A legislative committee chaired by state Sen. Julia Ratti, D-Reno, was formed last year to study possible solutions to Nevada’s crisis in affordable housing, a term typically meant to mean housing that costs no more than 30 percent of a household’s monthly income. At its meeting in May, probably the most consequential proposal presented was a system of transferable tax credits for housing developers. The state grants the tax credit, and the recipient – developers, in this case – can sell the credit on the market. Yes, there is a market for these things. Buyers pay maybe 80 or 90 cents on the dollar for the credits, which they can then use to pay their state tax bills. Tesla has been granted tens of millions of dollars of transferable tax credits, and sold a lot of them to MGM. And instead of paying taxes with money, MGM pays the state in tax credits.

The state can spend money on things like education or mental health services. The state can’t spend tax credits on that. Once tax credits are granted, it is money that the state effectively loses.

Even if tax credits were a good idea, a debatable proposition at the very least, perhaps even more debatable is whether the $80 million currently envisioned in the program would spur enough supply to meet the enormous demand for affordable housing reflected in the chart at the top of this page.

Tax credits aren’t the only solution under consideration by the committee. There is the customary demand from developers for less fees and regulations. And inclusionary zoning – requiring developers such as to KB build a certain portion of affordable housing when projects in “attractive, land-constrained locations that feature higher-income buyers” are approved – was on the committee’s agenda last week.

Housing in the U.S. is burdened with historically bad and often institutionally racist federal, state and local policy. Society has put a stigma on what little public housing there is, in Nevada and the nation. Funding for low-income housing vouchers is not going to be a priority in the Washington D.C. of Donald Trump and his wildly unqualified Housing and Urban Development Secretary, Ben Carson.

I freely admit that I don’t have an easy solution.

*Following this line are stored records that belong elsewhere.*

-- ==== Sys2Proof/Machine/Regs.lean ====
section
/-! DEFINITION. The device registers and the engine control and status (ECS) registers: one name per register and
per field, as the field tables of the spec give them, with the access masks (R8) and the reset values. -/

namespace Sys2Proof.Machine

/-- A field of a register: the register's device address (or ECS index), its low bit and its width. -/
structure Fld where
  addr : Nat
  lo   : Nat
  w    : Nat
  deriving DecidableEq, Repr

/-- A family of registers of one layout, laid out in up to two dimensions: which bits software sets (`rw`), clears by
writing 1 (`w1c`), sets until a lock (`lock`) or sets once (`once`), and the reset value (R8). All other bits ignore
writes. -/
structure RegFam where
  base : Nat
  c1 : Nat
  s1 : Nat
  c2 : Nat
  s2 : Nat
  rw : Nat
  w1c : Nat
  lock : Nat
  once : Nat
  reset : Nat
  deriving DecidableEq, Repr

/-- Does the family hold a register at device address `a`? -/
def RegFam.hits (r : RegFam) (a : Nat) : Bool :=
  r.base ≤ a && (a - r.base) / r.s1 < r.c1 && ((a - r.base) % r.s1) / r.s2 < r.c2 &&
    ((a - r.base) % r.s1) % r.s2 == 0

namespace Reg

But the traditional approach to housing, as reflected in tax credits or relaxed regulations, is to somehow help developers – to somehow help the market forces of supply and demand work their magic and fix the problem.

That chart at the top of this page shows nothing if not a huge demand, just waiting, presumably, for innovative entrepreneurs to swoop in and provide the supply, as per conventional understanding of market forces.

The law of supply and demand has failed to deliver a basic need. But it has successfully delivered a warning: Housing policy based on faith in markets is doomed to fail.

Note: An earlier version of this commentary misstated the estimated market price of transferable tax credits.